Impact of Physics-Informed Features on Neural Network Complexity for Li-ion Battery Voltage Prediction in Electric Vertical Takeoff and Landing Aircrafts
Eymen Ipek, Mario Hirz

TL;DR
This paper explores how incorporating physics-based features into neural networks can reduce model complexity while maintaining accuracy in predicting Li-ion battery voltage for eVTOL aircraft, enabling more efficient onboard systems.
Contribution
It demonstrates that physics-informed features enable simpler neural networks with fewer parameters without sacrificing predictive accuracy.
Findings
Physics-informed models use up to 75% fewer parameters.
Comparable accuracy achieved with simpler models.
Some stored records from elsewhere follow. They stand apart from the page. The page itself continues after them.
-- ==== Sys2Proof/Machine/Trace.lean ====
section
/-! DEFINITION. The trace unit (R379-R384): its buffer, its records, samples, and the records of team stops; and what a step
of the machine leaves for it to write. Whether the unit accepts a record is open (log entry 34). -/

namespace Sys2Proof.Machine

/-! ### The buffer (R379) -/

/-- The trace descriptor that a core's partition has in force. -/
def State.traceOf (s : State) (core : Nat) : Option Trace :=
  match s.parts.find? fun (_, (p : Part)) => p.quads.contains (quadOf core) with
  | some (_, p) => p.trace
  | none => none

/-- MODE bits. -/
def Trace.full (t : Trace) : Bool := t.mode % 2 == 1
def Trace.summ (t : Trace) : Bool := t.mode / 2 % 2 == 1
def Trace.wrap (t : Trace) : Bool := t.mode / 4 % 2 == 1

/-- Base of a core's segment, and its record slots. -/
def Trace.segment (t : Trace) (core : Nat) : Nat := t.bufBase + core * (t.segKib * 1024)
def Trace.slots (t : Trace) : Nat := (t.segKib * 1024 - 64) / 32

/-- The segment's header: WRITTEN and DROPPED. -/
def State.traceHead (s : State) (t : Trace) (core : Nat) : State :=
  s.wrBytes (t.segment core) (leBytes 8 (s.core core).written ++ leBytes 8 (s.core core).dropped)

/-- The trace unit of a core writes a record, or drops it and counts it. -/
def State.traceWrite (s : State) (t : Trace) (core : Nat) (bs : List Byte) : State :=
  let n := (s.core core).written
  let a := t.segment core + 64 + 32 * (n % max 1 t.slots)
  if (!t.wrap && decide (t.slots ≤ n)) || s.isBad a 32 then
    (s.modCore core fun c => { c with dropped := c.dropped + 1 }).traceHead t core
  else
    ((s.wrBytes a bs).l1Update core a bs).modCore core (fun c => { c with written := c.written + 1 }) |>.traceHead t core

/-! ### Records (R381) -/

/-- A record of a group, as a state shows it. -/
def State.traceRec (s : State) (g ty evt stall aux : Nat) (pc : DWord) : List Byte :=
  let x := s.group g
  let (k, _) := x.lastArr.headD (0, 0)
  let phase := match x.lastArr with | (k, _) :: _ => s.phaseOf x.team k | [] => 0
  leBytes 1 ty ++ leBytes 1 evt ++ leBytes 2 (coreidOf (s.coreOf g)) ++ leBytes 4 (s.recOf g).id.toNat ++
    leBytes 4 (s.team x.team).idx ++ leBytes 1 x.gidx ++ leBytes 1 (k % 16 + 16 * (k / 16)) ++ leBytes 1 stall ++ leBytes 1 0 ++
    leBytes 4 phase ++ leBytes 4 aux ++ leBytes 8 pc.toNat

/-- A group, where it is there and has not gone. -/
def State.present? (s : State) (g : Nat) : Option Group := (Tab.look s.groups g).filter fun x => !x.gone

/-- R380: whether a group matches the comparator. -/
def State.traceMatch (s : State) (t : Trace) (g : Nat) : Bool :=
  let x := s.group g
  let l := s.launch (s.launchOf g)
  (t.cqueue == 0xFFFF || t.cqueue == l.queue) && (t.claunch == 0 || t.claunch == l.lr.id) &&
    (t.cteam == 0xFFFFFFFF || t.cteam.toNat == (s.team x.team).idx) && (t.cgroup == 0xFF || t.cgroup == x.gidx)

/-- The residency order of R351: time, launch sequence, team, group. -/
def State.residentBefore (s : State) (g h : Nat) : Bool :=
  let x := s.group g
  let y := s.group h
  let a := s.team x.team
  let b := s.team y.team
  decide (x.sch.since < y.sch.since) || (x.sch.since == y.sch.since &&
    (decide (a.launch < b.launch) || (a.launch == b.launch &&
      (decide (a.idx < b.idx) || (a.idx == b.idx && decide (x.gidx < y.gidx))))))

/-- The group of a list that comes first in residency order. -/
def State.firstResident (s : State) : List Nat → Option Nat
  | [] => none
  | g :: gs => match s.firstResident gs with
    | some h => if s.residentBefore h g then some h else some g
    | none => some g

/-- The traced group is chosen again where there is none, from the cycle after the last one's on (R380). -/
def State.chooseTraced (s : State) (core : Nat) : State :=
  match s.traceOf core, (s.core core).traced with
  | some t, none =>
    if t.full && decide ((s.core core).retrace ≤ (s.die (dieOf core)).cyc) then
      let gs := ((s.groupsOn core).map Prod.fst).filter fun g => s.traceMatch t g
      match s.firstResident gs with
      | some g => s.modCore core fun c => { c with traced := some g }
      | none => s
    else s
  | _, _ => s

/-! ### Samples (R383) -/

/-- The stall reason of a group that did not issue. -/
def State.stallOf (s : State) (g : Nat) : Nat :=
  let x := s.group g
  let cyc := (s.die (dieOf (s.coreOf g))).cyc
  let ready : Nat :=
    if x.sch.wait.isNone && x.blk.isSome && decide (cyc < x.sch.notBefore) then 26
    else match Tab.look (s.core (s.coreOf g)).lastIssue (x.gidx % 4) with
      | some (_, c, promoted) => if c == cyc && promoted then 29 else if c == cyc then 30 else 31
      | none => 31
  if x.sch.halted then 1
  else if x.sch.parked then 2
  else if x.configuring then 4
  else if s.waitOver g then ready
  else match x.sch.wait with
    | some (.retry r) => r
    | some (.barrier _ _ _) => 6
    | some (.ring _ _) => 7
    | some .waitm | some (.yield _) => 8
    | some (.sgrow _) => 10
    | some .efence | some .exit => 5
    | none => ready

/-- The group in the next occupied residency slot of a scheduler after the one taken last: slots stand in the order of
group keys (log entry 34). -/
def State.nextSlot (s : State) (core sch : Nat) : Option Nat :=
  let gs := ((s.groupsOn core).filter fun (_, x) => x.gidx % 4 == sch).map Prod.fst
  match Tab.look (s.core core).lastSlot sch with
  | some (g, _) => match gs.find? fun h => decide (g < h) with | some h => some h | none => gs.head?
  | none => gs.head?

/-! ### Team stops (R384, R368) -/

/-- The resume point of a stopped group (R361). -/
def State.resumePc (s : State) (g : Nat) : DWord :=
  let x := s.group g
  if x.sch.parked && x.sch.resume == .after then x.thr.pcs + 4 else s.pcOf g

/-- The STOP record of a group: HALT, BREAK, and a pending cause. -/
def State.stopRec (s : State) (g : Nat) (brk : Bool) : List Byte :=
  let x := s.group g
  let pend : Option Cause := if x.sch.parked && !brk then x.sch.cause else none
  let evt := (if x.sch.halted then 1 else 0) + (if brk then 2 else 0) + (if pend.isSome then 4 else 0)
  s.traceRec g 4 evt (s.stallOf g) ((pend.map Cause.code).getD 0) (s.resumePc g)

/-- Whether a team's arrival at a barrier has been counted by its agent. -/
def State.teamArrived (s : State) (t k : Nat) : Bool :=
  let x := s.team t
  let level := k / 16
  let u := (s.launch x.launch).lr.unitOf x.idx level
  level != 2 && ((s.launch x.launch).xbar (xKey level u (k % 16))).arrived.contains x.idx

/-- A BARRIER record of a team; the spec gives its GROUP, its PC and its STALL no value. -/
def State.barrierRec (s : State) (t k : Nat) : State × List Byte :=
  let x := s.team t
  let counted := s.teamArrived t k
  let bad := k / 16 != 2 && ((s.launch x.launch).xbar (xKey (k / 16) ((s.launch x.launch).lr.unitOf x.idx (k / 16)) (k % 16))).poisoned
  let mask := ((x.groups.filter fun (_, g) => (Tab.look (s.group g).arrivals k).isSome).map fun (i, _) => 2 ^ i).sum
  let n := s.free
  ({ s with free := n + 4 },
    leBytes 1 5 ++ leBytes 1 ((if counted then 1 else 0) + (if bad then 2 else 0)) ++ leBytes 2 (coreidOf x.core) ++
      leBytes 4 (s.launch x.launch).lr.id.toNat ++ leBytes 4 x.idx ++ leBytes 1 (Config.freeWord n).toNat ++ leBytes 1 (k % 16 + 16 * (k / 16)) ++
      leBytes 1 ((Config.freeWord (n + 1)).toNat % 32) ++ leBytes 1 0 ++ leBytes 4 (x.bar k).phase ++ leBytes 4 mask ++
      leBytes 4 (Config.freeWord (n + 2)).toNat ++ leBytes 4 (Config.freeWord (n + 3)).toNat)

/-- Barriers of a team with an arrival, in ascending level and number. -/
def State.openBars (s : State) (t : Nat) : List Nat :=
  (((List.range 8).filter (2 ≤ ·)).flatMap fun l => (List.range 16).map fun n => barKey l n).filter fun k =>
    s.teamArrived t k || ((s.team t).groups.any fun (_, g) => (Tab.look (s.group g).arrivals k).isSome)

/-- `TEAM_STOP` (R384): every group of a stopping team has stopped, and the records are written. -/
def execTeamStop (t : Nat) (s : State) : Out :=
  let x := s.team t
  match x.stop with
  | none => .next s
  | some brks =>
    if !(x.groups.all fun (_, g) => (s.group g).sch.halted || (s.group g).sch.parked) then .next s
    else
      let s := s.modTeam t fun y => { y with stop := none }
      match s.traceOf x.core with
      | none => .next s
      | some tr =>
        let s := x.groups.foldl (fun s (_, g) => s.traceWrite tr x.core (s.stopRec g (brks.contains g))) s
        .next ((s.openBars t).foldl (fun s k => let (s, bs) := s.barrierRec t k; s.traceWrite tr x.core bs) s)

/-! ### What a step leaves to write (R381, R382) -/

/-- Words that dissolve a group. -/
def dissolves : Instr → Bool | .vcall _ | .vret _ | .rtraceShade _ => true | _ => false

/-- A group whose region the step committed: the one that was open, or one that its instruction opened. -/
def committed (old new : Group) : Bool :=
  !new.sch.again && if old.reg.opened then !new.reg.opened || new.regen != old.regen else !new.reg.opened && new.regen != old.regen

/-- Summary events of a group between two states: EVT codes, in the order of R381's table. `ran` is the instruction that the
group issued in the step. -/
def summaryEvents (old new : State) (g : Nat) (ran : Option Instr) : List Nat :=
  match old.present? g, new.present? g with
  | none, some _ => [0]
  | some _, none => [match ran with | some i => if dissolves i then 2 else 1 | none => 1]
  | some x, some y =>
    let a := (old.team x.team).st
    let b := (new.team y.team).st
    (if !x.sch.parked && y.sch.parked then [3] else []) ++ (if x.sch.parked && !y.sch.parked then [4] else []) ++
      (if x.arrivals != y.arrivals && y.lastArr != x.lastArr then [5] else []) ++ (if a == .running && (b == .vacating || b == .saved) then [6] else []) ++
      (if a == .saved && b == .running then [7] else [])
  | none, none => []

/-- A SUMMARY record is written, or finds the unit busy, and is dropped and counted (R382): a free choice (log entry 34). -/
def State.summarize (s : State) (t : Trace) (core : Nat) (bs : List Byte) : State :=
  if Config.freeNat s.free % 2 = 0 then s.takeFree.traceWrite t core bs
  else (s.takeFree.modCore core fun c => { c with dropped := c.dropped + 1 }).traceHead t core

/-- Write a group's summary records, and the STOP record of a HALT of one group (R334). -/
def State.traceGroup (s old : State) (g : Nat) (ran : Option Instr) : State :=
  let src := if (s.present? g).isSome then s else old
  let core := src.coreOf g
  match s.traceOf core with
  | none => s
  | some t =>
    let cycn := (s.die (dieOf core)).cycn % 2 ^ 32
    let s' := if t.summ && (old.core core).traced != some g then
        (summaryEvents old s g ran).foldl (fun w e => w.summarize t core (src.traceRec g 2 e 0 cycn (src.pcOf g))) s
      else s
    match old.present? g, s.present? g with
    | some x, some y =>
      if !x.sch.halted && y.sch.halted && (s.team y.team).stop.isNone then s'.traceWrite t core (s.stopRec g false) else s'
    | _, _ => s'

/-- Whether a group is traced in full: each of its issues needs a record (R382). -/
def State.tracedFull (s : State) (g : Nat) : Bool :=
  match s.traceOf (s.coreOf g) with
  | some t => t.full && (s.core (s.coreOf g)).traced == some g
  | none => false

/-- The FULL record of an issue of the traced group (R382), from the state in which it issued. -/
def State.traceIssue (s old : State) (g : Nat) (ran : Instr) : State :=
  let core := old.coreOf g
  match s.traceOf core with
  | some t =>
    if !old.tracedFull g then s
    else
      let x := old.group g
      let ended := match s.present? g with | some y => committed x y | none => dissolves ran || x.reg.opened
      let evt := (if x.blk.isSome then 1 else 0) + (if ended then 2 else 0) + (if x.sch.again then 4 else 0)
      s.traceWrite t core (old.traceRec g 1 evt 0x80 x.thr.em.toNat (old.pcOf g))
  | none => s

/-- A traced group that has ended or left its core is traced no longer (R380). -/
def State.untrace (s : State) (core : Nat) : State :=
  match (s.core core).traced with
  | some g => if (s.present? g).isSome && (s.team (s.group g).team).onCore && s.coreOf g == core then s
    else s.modCore core fun c => { c with traced := none, retrace := (s.die (dieOf core)).cyc + 1 }
  | none => s

/-- Nothing is traced. -/
def State.untraced (s : State) : Bool := s.parts.all fun (_, (p : Part)) => p.trace.isNone

/-- Everything the trace units write for a step from `old`, in which a group may have issued an instruction in the state `at_`. -/
def State.traceStep (s old at_ : State) (ran : Option (Nat × Instr)) : State :=
  if s.untraced then s
  else
    let gs := (((old.groups ++ s.groups).filter fun (_, x) => !x.gone).map Prod.fst).dedup
    let s := match ran with | some (g, i) => s.traceIssue at_ g i | none => s
    let s := gs.foldl (fun s g => s.traceGroup old g (match ran with | some (h, i) => if h = g then some i else none | none => none)) s
    let cores := (s.teams.map fun (_, (t : Team)) => t.core).dedup
    cores.foldl (fun s c => (s.untrace c).chooseTraced c) s

end Sys2Proof.Machine
end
Significant reduction in computational overhead.
Abstract
The electrification of vertical takeoff and landing aircraft demands high-fidelity battery management systems capable of predicting voltage response under aggressive power dynamics. While data-driven models offer high accuracy, they often require complex architectures and extensive training data. Conversely, equivalent circuit models (ECMs), such as the second-order model, offer physical interpretability but struggle with high C-rate non-linearities. This paper investigates the impact of integrating physics-based information into data-driven surrogate models. Specifically, we evaluate whether physics-informed features allow for the simplification of neural network architectures without compromising accuracy. Using the open-source electric vertical takeoff and landing (eVTOL) battery dataset, we compare pure data-driven models against physics-informed data models. Results demonstrate…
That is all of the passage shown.